Start Date : Thursday 01 June 2023

End Date : Tuesday 30 September 2025




This Executive Course is specially designed for in-house counsel and taught by specialist instructors. The carefully curated modules of this Executive Course will equip in-house counsel with practical skills and know-how to navigate effectively a wide spectrum of contemporary and pressing IT issues and contracts that arise in day-to-day work as business becomes increasingly digital.


Course Curriculum

Part 1: Technology Law – What In-House Counsel Needs to Know – By A/Prof Warren Chik

Module 1: Internet Content Regulation

Governments are changing the way it regulates online content even as it seeks greater convergence in its approach to online and offline methods of control. With the changes in the way information is communicated and the involvement of Internet intermediaries, the government is also seeking novel ways to deal with threats to social stability. In this module, participants can expect to learn about:

  • Content regulation generally
  • Internet content regulation
  • Laws against deliberate falsehoods and manipulation globally
  • Case study: Singapore’s Protection from Online Falsehoods and Manipulation Act

Module 2: Law on E-Transactions and Commerce

With the development of mobile devices, software and applications as well as the speed of WiFi access and volume of transactions, e-commerce and e-governance has flourished. The age of social media created modern markets and technological innovations built an entire industry that undercut the more traditional B2C model. As we move towards online transactions and contracting, traditional are adapted, and new rules are formed, to facilitatethem even as measures are put in place to ensure stability and security. In this module, participants can expect to learn about:

  • Development of rules for electronic legal transactions and commerce
  • Electronic signatures and electronic records
  • Law on Internet intermediaries
  • Case study: Singapore’s Electronic Transactions Act

Module 3: Personal Data Protection

Digital innovation and the development of new industries have one thing in common.
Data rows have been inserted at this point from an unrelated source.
/-- Lanes consume poison at this instruction (R273). -/
def Team.consume (t : Team) (lanes : Mask) : Team :=
  match t.run with
  | none => t
  | some r =>
    let ls := lanes &&& ~~~r.held
    if ls = 0#1024 then t
    else { t with run := some { r with consumed := r.consumed ++ [⟨ls, 12, 0, r.item.addr, r.itemIdx, false, false, false, 0⟩] } }

/-- A signature mismatch counts as a consumption by every active lane (R280). -/
def Team.mismatch (t : Team) (detail : Word) : Team :=
  match t.run with
  | none => t
  | some r =>
    let ls := t.trapSet &&& ~~~r.held
    if ls = 0#1024 then t
    else { t with run := some { r with consumed := r.consumed ++ [⟨ls, 13, detail, r.item.addr, r.itemIdx, false, false, false, 0⟩] } }

/-- Change the run in progress. -/
def Team.modRun (t : Team) (f : Run → Run) : Team := { t with run := t.run.map f }

/-! ### The free value, time -/

/-- A budget of all ones is never decremented; the others lose the cycles that a run in U held its slot (R208). -/
def chargeBudget (s : State) (k : Nat) : State :=
  match s.team k with
  | none => s
  | some t =>
    if t.mode ≠ .u then s
    else
      match s.blockOf t with
      | none => s
      | some b =>
        s.modLaunch b.launch fun l =>
          if l.budget = BitVec.allOnes 64 then l
          else { l with budget := BitVec.ofNat 64 (l.budget.toNat - Config.elapsedCycles s.tick) }

/-- The BUDGET_OUT record of a launch whose budget is spent: one until the budget is given anew (R208, R248). -/
def noteBudgetOut (s : State) (n : Nat) : State :=
  match s.launch n with
  | none => s
  | some l => if l.spent then s else emit (s.setLaunch n { l with spent := true }) unitWalker 0 0x305 0 (l.id.toNat % 2 ^ 32)

/-- Where a team owes `BUDGET`, its launch's budget is recorded as spent. -/
def noteOwedBudget (s : State) (k : Nat) : State :=
  match s.team k with
  | none => s
  | some t =>
    if t.due.any fun x => x.cause == 14 then
      match s.blockOf t with
      | none => s
      | some b => noteBudgetOut s b.launch
    else s

/-- The teams whose runs hold issue slots (R46, R208). -/
def slotHolders (s : State) : List Nat := s.cores.flatMap fun kc => kc.2.slotA.toList ++ kc.2.slotB.toList

/-- One step's passage of time (R2, R91; log entry 3): every run that holds an issue slot meanwhile is charged (R208), while the clock of
the arithmetic runs (R32). -/
def passTime (s : State) : State :=
  let s := if s.module.tripped then s else (slotHolders s).foldl chargeBudget s
  let f := s.frac.toNat + (Config.fraction s.tick).toNat
  { s with
    time := s.time + Config.elapsedNs s.tick + f / 16, frac := BitVec.ofNat 4 f, cycles := s.cycles + Config.elapsedCycles s.tick
    tick := s.tick + 1 }

/-! ### An instruction begins, stalls, retires -/

/-- The word is a `SIGCK` (R280). -/
def isSigck (w : Nat) : Bool := w / 2 ^ 25 % 64 == 1 && w / 2 ^ 20 % 32 == 4

/-- The word is a dictionary word (R71), which is two instructions and none itself. -/
def isDictWord (w : Nat) : Bool := w / 2 ^ 25 % 64 == 63

/-- The next instruction of the run leaves the buffer: it retires into `LCLK` (R88) and `SG` (R279), and a chain that starts
here keeps the register values it reads (R62). A dictionary word leaves the buffer for its two references to take its
place (R435); it does not retire itself. -/
def Team.begin (t : Team) : Team :=
  match t.run with
  | none => t
  | some r =>
    match r.items with
    | [] => t
    | it :: rest =>
      if isDictWord it.word then
        { t with run := some { r with items := rest, item := it, itemIdx := r.index, hold := none, sg0 := t.sg, lclk0 := t.lclk } }
      else
        let snap := if r.inChain then t.snap else if it.chain then some t.regs else none
        let snapOps := if r.inChain then t.snapOps else if it.chain then t.ops else []
        let sg := if t.depth = 0 && !isSigck it.word then sgUpdate t.sg (BitVec.ofNat 32 (it.word % 2147483648)) else t.sg
        { t with
          snap := snap, snapOps := snapOps
          lclk := if t.k0 = 0#1024 then t.lclk else (t.lclk + 1) % 2 ^ 64
          sg := sg
          run := some { r with
            items := rest, item := it, itemIdx := r.index, index := r.index + 1, hold := none
            sgRead := if r.inChain then r.sgRead else t.sg, sg0 := t.sg, lclk0 := t.lclk } }

/-- The instruction has had no effect and is tried again: what retiring it did is given back (R65, R263). -/
def Team.stall (t : Team) : Team :=
  match t.run with
  | none => t
  | some r =>
    { t with
      sg := r.sg0, lclk := r.lclk0
      run := some { r with items := r.item :: r.items, index := r.itemIdx, hold := some .retry } }

/-- Stall the current team's instruction. -/
def stallInstr (s : State) : State := s.modTeam s.cur Team.stall

/-! ### Counted operations (R65–R67) -/

/-- The keys of the run temporaries (R69). -/
def isTempKey (key : Nat) : Bool := decide (1024 * 120 ≤ key ∧ key < 1024 * 128)

/-- What an operation leaves when it completes: its elements, those the program wrote meanwhile keeping either value
(R67), a poisoned one consumed instead of written (R273). Run temporaries of an ended run are not written (R293). -/
def Team.landOp (t : Team) (n : Nat) (o : Op) : Team :=
  let keep := fun (key : Nat) => !(o.dirty.contains key) || Config.pickNew n key
  let vs := o.vDest.filter fun d => !d.2.2 && keep d.1 && !(o.past && isTempKey d.1)
  let ss := o.sDest.filter fun d => !d.2.2 && keep (1048576 + d.1)
  -- an operation still outstanding meets these values as it meets the program's (R67)
  let t := t.dirtyKeys (vs.map (·.1) ++ ss.map fun d => 1048576 + d.1)
  let t := t.modRegs fun g =>
    { g with
      v := vs.foldl (fun m d => Sparse.set 0#32 m d.1 d.2.1) g.v
      s := ss.foldl (fun m d => Sparse.set 0#32 m d.1 d.2.1) g.s
      vPoison := if g.vPoison.isEmpty then g.vPoison else vs.foldl (fun m d => Sparse.set false m d.1 false) g.vPoison
      sPoison := if g.sPoison.isEmpty then g.sPoison else ss.foldl (fun m d => Sparse.set false m d.1 false) g.sPoison }
  let bad := maskOf ((o.vDest.filter fun d => d.2.2).map fun d => d.1 % 1024)
  let bad := if o.sDest.any (fun d => d.2.2) then t.trapSet else bad
  -- a `SETX` of XFFLAGS meanwhile leaves these flags in the final value or out of it (R110)
  let t := t.raiseFlags (if o.dirty.contains 2097152 && !Config.pickNew n 2097152 then 0 else o.fflags)
  if bad = 0#1024 then t
  else
    let x : LaneTrap := ⟨bad, 12, 0, o.pc, o.index, false, false, false, 0⟩
    match t.run with
    | some r => { t with run := some { r with consumed := r.consumed ++ [x] } }
    | none => { t with rolling := t.rolling ++ [x] }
They are largely driven by changes to the way we use and communicate information through technology and the way we interpret data in order to make it useful, more efficient and more effective for various objectives. Personal data is an especially important form of data that is critical to the data economy, while becoming of greater concern to the data subject. In this module, participants can expect to learn about: 

  • Privacy and the global development of data protection principles
  • Data protection obligations for the control, care and security of personal information
  • Case study: Singapore’s Personal Data Protection Act

Module 4: Commercial Messaging

Data protection law was originally conceptualised to deal more with privacy of information rather than privacy from information. However, the latter is increasingly important as we are inundated with unsolicited messages and calls, especially for marketing purposes. The 'right to be left alone' is more important today than ever before. In this module, participants can expect to learn about:

  • The rise and forms of electronic marketing
  • The responses to electronic marketing globally
  • Case study: Singapore’s Do Not Call Registry and Spam Control Act


Part 2: IT Trumps Everything – The Life Of In-House Counsel Coping With The Evolving Digital World – By Anthony Lim

Module 1: The Current Enterprise Technology Stack

The modern enterprise IT stack is a complex interplay of organizational assets and external service providers. Understanding the main trends of how enterprise IT is deployed within an organization is the first step in understanding legal risk associated with enterprise IT. This module seeks to provide a basic layout and explanation of such risks. In this module, participants can expect to learn about:

  • Why cloud is eating the stack
  • Software, and open source
  • “Bring your own device” – and the risks it entails
  • The infinite data stream, where it begins and ends (Hint: It doesn’t.)

Module 2: IT Outsourcing

IT is a common function that is outsourced to achieve operational efficiencies. However, outsourcing creates a situation where responsibility remains with the organization but the ability to control the IT stack may be diffuse. This module seeks to explain common outsourcing arrangements and potential issues arising out of these arrangements. In this module, participants can expect to learn about:

  • The subcontracting arrangement
  • Data “Agents” – Intermediaries, Processors, Outsourcing Arrangements
  • Controls and Risks – what to reasonably expect

Module 3: Cold War 2.0 Data Sovereignty

If data is the new oil, the world’s strategic interests will inevitably be aligned behind the regulation of it. In the context of increasing Cold War-esque tensions, learn about the increasing global reach of data obligations and how it impacts your IT setup. In this module, participants can expect to learn about:

  • Trade regulations and what it means to be disconnected.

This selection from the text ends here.